I liked the one we had at a former gym, "Fearless, Focused & Full of Pride"  although lately i've been favouring "Soft as silk, hard as a diamond"

Happy posting!


----------



## Jade Tigress (Nov 12, 2006)

Hmm. No, I don't.  I think I need to get one.


----------



## Drac (Nov 12, 2006)

Jade Tigress said:


> Hmm. No, I don't


 
Same here Jade..However a mantra  was given to me the day I was sworn in..To Protect and Serve..I think that will suffice...


----------



## FearlessFreep (Nov 12, 2006)

"Not the face!!"


----------



## OUMoose (Nov 12, 2006)

I don't know about a formal mantra per se, but one phrase that does come out of my mouth quite a bit recently is "oh god, why me?".


----------



## dubljay (Nov 12, 2006)

The only mantra I have happens to be a string of explistives that I frequently use.


----------



## Drac (Nov 12, 2006)

OUMoose said:


> one phrase that does come out of my mouth quite a bit recently is "oh god, why me?".


 
My brother use to say that until the day a loud, deep and booming voice that was preceeded by a crack of thunder answered him by saying "Do you want a list??"


----------



## lulflo (Nov 12, 2006)

Often I am asked "where are you?" because of the vacant expression I am giving due to being stuck in my head.  Or when I am concerned with something that has yet to happen - I am asked "what time is it?"

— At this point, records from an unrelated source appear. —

theorem witness_ClearanceOrders :
    (activeOrder (ordered 0x100 0).die 1 ∧ ¬activeOrder (ordered 0 0).die 1)
    ∧ (orderWhy (ordered 0 0).die 1 = 4 ∧ orderWhy (setRegs (ordered 0 0) [(slotCtl 1, 13 * 2 ^ 24)]).die 1 = 1 ∧ orderWhy (setRegs (ordered 0 0) [(slot 1, 1)]).die 1 = 2
        ∧ orderWhy (setRegs (ordered 0 0) [(pclu 2, 2), (slot 2, 2), (slotCtl 2, 0x100 + 2 ^ 24)]).die 1 = 3)
    ∧ (orderWhy (ordered 0 1000000000000000).die 1 = 0 ∧ (∀ e ∈ (ordered 0 1000000000000000).die.jobs, e.2.state = .ended)
        ∧ regField (ordered 0 1000000000000000).die 0x200007001000 0 1 = 0)
    ∧ ((orderOf (base 0).die 1).stage ≠ 1 ∧ (orderOf (underway 1 0 [] []).die 1).stage = 1
        ∧ ∀ e ∈ (underway 1 0 [] []).die.jobs, e.2.live = true → ¬holdsNamed (underway 1 0 [] []) 1 (handleOf e))
    ∧ (let s := onCluster1 (underway 1 0 [] [(5, { rootJob with root := some 32 })])
       (s.die.jobs.filter fun e => e.2.live && decide (holdsNamed s 1 (handleOf e))) = [(5, { rootJob with root := some 32 })]
         ∧ regField s.die 0x200007001000 0 1 = 0 ∧ s.die.job 0x10005 = some { rootJob with root := some 32 })
    ∧ (let x : Pick := ⟨0x10005, 0, 0, 0, 0, 0, 0, false⟩
       let s := onCluster1 (underway 2 999999999999000 [x] [(5, { rootJob with root := some 32 })])
       (orderOf s.die 1).stage = 2 ∧ orderH s.die 1 - orderB s.die 1 ≤ s.die.dtime ∧ (orderOf s.die 1).picks = [x] ∧ x.kind = 0 ∧ x.closed = false
         ∧ s.die.job x.job = some { rootJob with root := some 32 } ∧ ({ rootJob with root := some 32 } : Job).live = true ∧ holdsNamed s 1 x.job)
    ∧ ((orderOf (underway 2 0 [] []).die 1).stage = 2 ∧ (underway 2 0 [] []).die.dtime < orderH (underway 2 0 [] []).die 1 - orderB (underway 2 0 [] []).die 1)
    ∧ ((orderOf (underway 3 1000000000000000 [] []).die 1).stage = 3
        ∧ orderH (underway 3 1000000000000000 [] []).die 1 ≤ (underway 3 1000000000000000 [] []).die.dtime
        ∧ (underway 3 0 [] []).die.dtime < orderH (underway 3 0 [] []).die 1)
    ∧ (let s := underway 4 1000000000000000 [] []
       (orderOf s.die 1).stage = 4 ∧ s.die.reg (slot 1 + 16) ≤ s.die.dtime ∧ regField s.die (slotCtl 1) 24 4 = 2 ∧ regField s.die 0x200007001000 0 1 = 0)
    ∧ ((∀ p < 13, 1 ≤ p → activeOrder (ordered 0 0).die p → ((ordered 0 0).die.reg (slot p)).testBit 1 = false)
        ∧ (∀ p < 13, 1 ≤ p → ((ordered 0 0).die.reg (pclu p)).testBit 63 = false) ∧ ((ordered 0 0).die.reg (pclu 1)).testBit 1 = true
        ∧ ¬overCommitted (4 * (List.range 256).countP fun n => ((ordered 0 0).die.reg (pclu 1)).testBit (n / 4) && !decide (n % 32 = 0 ∧ n / 32 < (ordered 0 0).die.width)
            && !(1 :: (ordered 0 0).die.retired).contains (n / 4)) 1 ((serversOf (ordered 0 0).die 1).map (serverRate (ordered 0 0).die))
        ∧ (let s := setRegs (ordered 0 0) [(0x200004000020, 1000 * 2 ^ 32 + 60000 * 2 ^ 16 + 1)]
           serversOf s.die 1 = [1] ∧ overCommitted (4 * (List.range 256).countP fun n => (s.die.reg (pclu 1)).testBit (n / 4)
              && !decide (n % 32 = 0 ∧ n / 32 < s.die.width) && !(1 :: s.die.retired).contains (n / 4)) 1 ((serversOf s.die 1).map (serverRate s.die))))
    ∧ (overCommitted (30375 * (4 - 4)) 100 [(5, 1, 0)] ∧ ¬overCommitted (30375 * (4 - 1)) 100 [(5, 1, 0)]
        ∧ regField (setRegs (base 0) [(0x200008007FF8 - 0x7000 + 0x7000, 5)]).die (0x200008000000 + 0x1000 * 7 + 8 * 511) 0 16 = 5) := by
  refine ⟨?_, ?_, ?_, ?_, ?_, ?_, ?_, ?_, ?_, ?_, ?_⟩ <;> decide +kernel
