theorem witness_SctTrainFrame :
    sctW.unit = .sct ⟨[0, 1, 2, 3]⟩ ∧ ∃ s', exec (.sctTrain 3 false) sctW = .next s' := ⟨rfl, _, rfl⟩
theorem witness_LocalTrainFrame : locW.unit = .loc ⟨lhrOf 1 3, [1, 2, 2, 3]⟩ ∧
    localIndex 128 ⟨lhrOf 1 3, [1, 2, 2, 3]⟩ 129 = some 3 ∧ ∃ s', exec (.localTrain 129 true) locW = .next s' :=
  ⟨rfl, rfl, _, rfl⟩
theorem witness_GshareTrainFrame : gshareW.unit = .gshare ⟨3, [0, 1, 2, 3]⟩ ∧
    ∃ s', exec (.gshareTrain 5 true) gshareW = .next s' := ⟨rfl, _, rfl⟩
theorem witness_TourTrainFrame : tourW.unit = .tour (tourOf 3 1 2) ∧ localIndex 128 (tourOf 3 1 2).subL 1 = some 0 ∧
    ∃ s', exec (.tourTrain 1 false) tourW = .next s' := ⟨rfl, rfl, _, rfl⟩
theorem witness_ResetCommandFrame : Instr.opcode .tourReset = .reset ∧ ∃ s', exec .tourReset tourW = .next s' :=
  ⟨rfl, _, rfl⟩

/-- Other numbers than R5's: three histories, counters up to 1 that start at 1, histories that start at 2. -/
def otherCfg : Config := ⟨4, 1, .inc, 3, 1, 1, 2⟩

theorem witness_ResetHasInvariant : otherCfg.legal .tour = true ∧ otherCfg.numbersOk = true ∧ 1 ≤ 1 := by decide

theorem witness_ElaborationAcceptsExactlyLegalParameters :
    elaborate (.known .gshare) { n := 1, pcWidth := 1 } = .ok (State.resetFor .gshare { n := 1, pcWidth := 1 }) := rfl

theorem witness_StepKeepsInvariant : locW.Inv ∧ ∃ s', step locW = .next s' := ⟨locW_inv, _, rfl⟩

/-- A completed command, and a refused one whose error is latched. -/
theorem witness_HardwareCycleKeepsInvariant :
    (locW.Inv ∧ ∃ s', hwCycle locW = .next s') ∧
      ({ locW with inputs := [presentWord 0x07] } : State).Inv ∧
        ∃ s', hwCycle { locW with inputs := [presentWord 0x07] } = .next s' ∧ s'.faultPort = true :=
  ⟨⟨locW_inv, _, rfl⟩, ⟨locW_inv.cfgLegal, locW_inv.numbersOk, locW_inv.unitOk, trivial, by decide, trivial⟩, _, rfl, rfl⟩

theorem witness_NoIndexLeavesItsTable : tourW.Inv := tourW_inv
theorem witness_ParametersNeverChange : ∃ s', step tourW = .next s' := ⟨_, rfl⟩
theorem witness_OnlySctRaisesIndexOutOfRange :
    step { sctW with inputs := [presentWord 0x0412] } = .fault (.commandError (.indexOutOfRange 4)) := rfl

theorem witness_StepRunsDecodedCommand : tourW.inputs = ⟨false, true, 0x010D⟩ :: [idleCycle] ∧
    tourW.faultRecord = none ∧ decode tourW.kind tourW.cfg.pcWidth 0x010D = .ok (.tourPredict 1) := ⟨rfl, rfl, rfl⟩

/-- A word of the instance's own unit and one of another unit. -/
theorem witness_FetchWordRunsNext :
    decode .sct sctW.cfg.pcWidth (0x12 % 2 ^ 8 % 2 ^ (8 + sctW.cfg.pcWidth)) = .ok (.sctTrain 0 true) ∧
      decode .tour sctW.cfg.pcWidth (0x0D % 2 ^ 8 % 2 ^ (8 + sctW.cfg.pcWidth)) = .ok (.tourPredict 0) := ⟨rfl, rfl⟩

/-- One word for each reason, each with the later checks failing too. -/
theorem witness_IllegalWordRaisesIllegalCommand :
    (0x2B / 32 % 8 ≠ 0) ∧ (0x0B / 32 % 8 = 0 ∧ 0x0B % 4 = 3) ∧
      (0x09 / 32 % 8 = 0 ∧ 0x09 % 4 ≠ 3 ∧ 0x09 / 4 % 4 ≠ locW.kind.code) ∧ 0x2B < 2 ^ (8 + locW.cfg.pcWidth) ∧
      locW.faultRecord = none := by decide

theorem witness_CommandOfAnotherUnitIsRefused :
    Instr.unit (.gsharePredict 7) ≠ locW.kind ∧ Instr.wf locW.cfg.pcWidth (.gsharePredict 7) = true := by decide

theorem witness_RefusedCommandLatchesItsError :
    step { locW with inputs := [presentWord 0x709] } =
      .fault (.commandError (.illegalCommand .unitMismatch 0x709)) := rfl

theorem witness_FaultedBlockIgnoresCommandsUntilRst :
    locFaulted.faultRecord = some (.illegalCommand .reservedOp 0x07) ∧
      (∀ c ∈ locFaulted.inputs.take 3, c.rst = false) ∧ 0 < 3 := ⟨rfl, by decide, by decide⟩

theorem witness_RstAndResetGiveResetState :
    (({ locFaulted with inputs := [⟨true, true, 0x116⟩] } : State).inputs = ⟨true, true, 0x116⟩ :: []) ∧
      Instr.opcode .localReset = .reset ∧ Instr.unit .localReset = locFaulted.kind := ⟨rfl, rfl, rfl⟩

/-- A PREDICT, and a cycle that is none. -/
theorem witness_ResponseValidExactlyForPredict :
    (tourW.inputs = presentWord 0x010D :: [idleCycle] ∧ ∃ s', step tourW = .next s' ∧ s'.respValidPort = true) ∧
      (locW.inputs = presentWord 0x8116 :: [] ∧ ∃ s', step locW = .next s' ∧ s'.respValidPort = false) :=
  ⟨⟨rfl, _, rfl, rfl⟩, rfl, _, rfl, rfl⟩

So I came up with my own Mantra - "I am Here, Now!"

Farang - Larry


----------



## exile (Nov 12, 2006)

Drac said:


> My brother use to say that until the day a loud, deep and booming voice that was preceeded by a crack of thunder answered him by saying "Do you want a list??"



!!!

Good one, Drac!

My own personal mantra, which I repeat several times a day, is `Ogod, why am I such an _idiot_???! No answer forthcoming... maybe `do you want a list??' is the right answer here as well...


----------



## Xue Sheng (Nov 12, 2006)

Well it use to be &#8220;Oh no not again&#8221; 

But believe it or not I do have a mantra and it is &#8220;om vajrasattva hum&#8221; 

It is Buddhist (and yes I do know what it is for) and I am not Buddhist. It is used mainly to get me to focus in day-to-day life, not Qigong or Tai Chi or CMA training. However if my mind is wandering or if I find myself daydreaming prior to any training it stops it quick 

I think it is that the words are so different from anything else I say that they force me to stop and think about what I am saying and therefore focus


----------



## exile (Nov 12, 2006)

Xue Sheng said:


> I think it is that the words are so different from anything else I say that they force me to stop and think about what I am saying and therefore focus



Hey, XS, that's the main point, right---you do whatever you need to achieve it, eh? Focus... why is it so hard to _do???_

I feel like such a hypocrite lecturing my 9-year old about how important it is (he's a magnificent kid, but focus is definitely _not_ his strong point), gvien that it takes me an average of a quarter of an hour to find my keys on any given occasion where I desperately need them...


----------



## Xue Sheng (Nov 12, 2006)

exile said:


> Hey, XS, that's the main point, right---you do whatever you need to achieve it, eh? Focus... why is it so hard to _do???_
> 
> I feel like such a hypocrite lecturing my 9-year old about how important it is (he's a magnificent kid, but focus is definitely _not_ his strong point), gvien that it takes me an average of a quarter of an hour to find my keys on any given occasion where I desperately need them...


 

Most unfortunately it has never helped me find my keys, although I have tried...... many times


----------



## Rich Parsons (Nov 12, 2006)

Unfortunately this is one I have been using at work for the last 9 months or so, "If He swings, do NOT Kill him" or "Do not laugh".


----------



## bydand (Nov 13, 2006)

The one I use under my breath is too rude and totally non-PC to say on this forum.  But it does help me focus.


----------



## morph4me (Nov 13, 2006)

I use  "Breath, Relax"


----------



## JasonASmith (Nov 13, 2006)

Mine is:
HEY, where the white women at?
:lfao: :lfao: 
Actually, it's: Where's my coffee at?


----------



## Ceicei (Nov 13, 2006)

I have two that I use frequently:

"Persistence, dedication!"  

These were the ones I use when I feel like I don't want to go on, but needed to give myself some extra push to go further.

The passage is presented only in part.